Top of Exercise materials

-- ==== Sys2Proof/Machine/Copy.lean ====
section
/-! DEFINITION. The rows of the engine queues, and the copy engines (chapter 12): each copy command works unit by unit, a
unit ending at a resume point (R421, R422). -/

namespace Sys2Proof

/-- What a unit leaves of its command: units done, whether poison was met, and the result word. -/
def RunCmd.step (c : RunCmd) (done : Nat) (bad : Bool) (result : W64) : RunCmd :=
  { c with phase := .running, progress := BitVec.ofNat 64 done, result := result
           status := if bad && c.status == .ok then .poisoned else c.status }

/-- Whether a command has met poison in its source: COPY, CONVERT and GATHER keep that beside their progress word. -/
def RunCmd.met (c : RunCmd) : Bool := !c.acc.isEmpty

/-- Note the first poisoned line of a unit's source, at offset `o`: the result word keeps the command's first, the lower
one where the command works from its end (R433). -/
def RunCmd.note (c : RunCmd) (back : Bool) (o : Option Nat) : RunCmd :=
  match o with
  | none => c
  | some x => if !c.met || back then { c with acc := [1], result := BitVec.ofNat 64 x } else c

end Sys2Proof

namespace Sys2Proof.Machine

/-! ## Queues -/

/-- COMMAND_DISPATCH (R408, R410, R418, R419): an output of the benches, which the gates hold in a dispute. (DESIGN CHOICE, log 103.) -/
def execCommandDispatch (q : BitVec 16) (found : List Damage) (s : State) : Res :=
  .next (s.deliver (.commandDispatch q found) fun u => ((u.withFound found).dispatch q.toNat).settle)

/-- COMMAND_COMPLETE (R411, R412, R415 to R417): an ended command's record, ADD and QUEUE_DONE. (DEDUCED, log 47.) -/
def execCommandComplete (q : BitVec 16) (index : BitVec 32) (s : State) : Res :=
  match s.runOf q.toNat index with
  | none => .next s
  | some c =>
    if c.phase = .ended then .next (s.deliver (.commandComplete q index) fun u => (u.complete q.toNat index).settle) else .next s

/-- Whether a command of a class is owed time against a running one of tenant `t`: one waits whose tenant has had no more than
it (R419), and no engine is free (R420). (DESIGN CHOICE, log 103.) -/
def State.owed (s : State) (cls t : Nat) : Bool :=
  ((s.readyQueues cls).any fun x => decide (s.vtime cls x.2.1.tenant ≤ s.vtime cls t)) &&
  !(List.range (s.power.part.engines cls)).any fun n => s.engineFree cls n

/-- QUANTUM_EXPIRY (R420, R507): the command stops at its next resume point where other work is owed, and a new quantum begins
on its engine (Table 5–10). A context that
masks when its quantum expires may be killed 1 ms later (R501, R507). (DEDUCED, log 63; DESIGN CHOICE, log 103.) -/
def execQuantumExpiry (q : BitVec 16) (index : BitVec 32) (s : State) : Res :=
  match s.range q.toNat, s.runOf q.toNat index with
  | some r, some c =>
    if r.cls = clsSieve then
      let key := cmdCtx c.bytes
      let x := s.ctx key
      if x.phase = .running ∧ x.start = some (q.toNat, index) then
        let owed := s.sieveOwed key
        .next (s.deliver (.quantumExpiry q index) fun u => ((u.beginQuantum 1 c.engine).setCtx key { x with overrun := !x.ie || x.win != 0, preemptReq := x.preemptReq || owed }).boundary key)
      else .next s
    else if c.phase = .running ∨ c.phase = .dispatched then
      .next (s.deliver (.quantumExpiry q index) fun u =>
        (u.beginQuantum r.cls c.engine).updRun q.toNat index fun x => { x with preemptReq := x.preemptReq || u.owed r.cls r.tenant })
    else .next s
  | _, _ => .next s

/-! ## Writing what a copy reads -/

/-- Write bytes, each destination line of a byte that came of a poisoned line being poisoned whole (R339, R433). The flag
says that a line refused a partial write. (DEDUCED, log 49.) -/
def State.writeMasked (s : State) (d off : Nat) (data : List Byte) (mask : List Bool) : State × Bool :=
  (pieces off data.length).foldl (fun (acc : State × Bool) p =>
    let i := p.1 * 64 + p.2.1 - off
    if ((mask.drop i).take p.2.2).any id then (acc.1.writePoison d p.1, acc.2)
    else
      let r := acc.1.writeLine d p.1 p.2.1 (sub data i p.2.2)
      (r.1, acc.2 || r.2)) (s, false)

/-- Record a unit, and end the command after its last. -/
def State.advance (s : State) (q : Nat) (i : W32) (c : RunCmd) (done total : Nat) (bad : Bool) (result : W64) : State :=
  let c1 := c.step done bad result
  let s1 := s.updRun q i fun _ => c1
  if total ≤ done then s1.endRun q i c1.status c1.progress c1.result else s1

/-! ## The units -/

/-- COPY within the node (R426): 4 KiB of destination, from the end where the ranges overlap upward. (DEDUCED, log 48.) -/
def State.copyUnit (s : State) (q : Nat) (i : W32) (c : RunCmd) : Option State :=
  let b := c.bytes
  let n := lengthAt b 40
  let p := c.progress.toNat
  let sd := poolDrawer b 16
  let so := poolOffset b 16
  let dd := poolDrawer b 24
  let d0 := poolOffset b 24
  if n ≤ p then some (s.endRun q i c.status c.progress c.result) else
  let back := sd == dd && decide (so < d0) && decide (d0 < so + n)
  let e := n - p
  let am : Nat × Nat :=
    if back then
      let m := min e (if (d0 + e) % 4096 = 0 then 4096 else (d0 + e) % 4096)
      (e - m, m)
    else (p, min e (4096 - (d0 + p) % 4096))
  match s.claimRange dd (d0 + am.1) am.2 with
  | none => none
  | some u =>
    let r := u.readRange sd (so + am.1) am.2
    let x := r.1.writeMasked dd (d0 + am.1) r.2.data r.2.mask
    let c1 := c.note back r.2.bad
    some (x.1.advance q i c1 (p + am.2) n (r.2.bad.isSome || x.2) c1.result)

/-- A remote COPY (R433 to R436): one outbound WRITE, whose WORD is 0 (R715); with the last issued, the command waits for the
responses. None where the outbound queue has no room for it (Table 8–4).
(DEDUCED, log 50.) -/
def State.remoteUnit (s : State) (q : Nat) (i : W32) (c : RunCmd) : Option State :=
  let b := c.bytes
  let n := lengthAt b 40
  if c.failed.isSome || n ≤ c.sent then
    if s.hasOutbound q i then some (s.updRun q i fun x => { x with phase := .waiting })
    else some (s.endRun q i (match c.failed with | some f => f | none => c.status) c.progress c.result)
  else
    let d0 := poolOffset b 24
    let m := min (n - c.sent) (4096 - (d0 + c.sent) % 4096)
    if !s.outRoom m then none else
    let r := s.readRange (poolDrawer b 16) (poolOffset b 16 + c.sent) m
    let c0 := c.note false r.2.bad
    let c1 : RunCmd := { c0.step c.progress.toNat r.2.bad.isSome c0.result with
      sent := c.sent + m, phase := if n ≤ c.sent + m then .waiting else .running }
    some ((r.1.updRun q i fun _ => c1).issue (.command q i) 0x02 (copyEndpoint b) (poolDrawer b 24) (d0 + c.sent)
      0 r.2.data c.sent)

Bottom of Exercise materials

= What is expected =
Each line from the one that contains "let c1 := c.note back r.2.bad" to the end of the data should be set down exactly, both ends included.

= Written answer =
    let c1 := c.note back r.2.bad
    some (x.1.advance q i c1 (p + am.2) n (r.2.bad.isSome || x.2) c1.result)

/-- A remote COPY (R433 to R436): one outbound WRITE, whose WORD is 0 (R715); with the last issued, the command waits for the
responses. None where the outbound queue has no room for it (Table 8–4).
(DEDUCED, log 50.) -/
def State.remoteUnit (s : State) (q : Nat) (i : W32) (c : RunCmd) : Option State :=
  let b := c.bytes
  let n := lengthAt b 40
  if c.failed.isSome || n ≤ c.sent then
    if s.hasOutbound q i then some (s.updRun q i fun x => { x with phase := .waiting })
    else some (s.endRun q i (match c.failed with | some f => f | none => c.status) c.progress c.result)
  else
    let d0 := poolOffset b 24
    let m := min (n - c.sent) (4096 - (d0 + c.sent) % 4096)
    if !s.outRoom m then none else
    let r := s.readRange (poolDrawer b 16) (poolOffset b 16 + c.sent) m
    let c0 := c.note false r.2.bad
    let c1 : RunCmd := { c0.step c.progress.toNat r.2.bad.isSome c0.result with
      sent := c.sent + m, phase := if n ≤ c.sent + m then .waiting else .running }
    some ((r.1.updRun q i fun _ => c1).issue (.command q i) 0x02 (copyEndpoint b) (poolDrawer b 24) (d0 + c.sent)
      0 r.2.data c.sent)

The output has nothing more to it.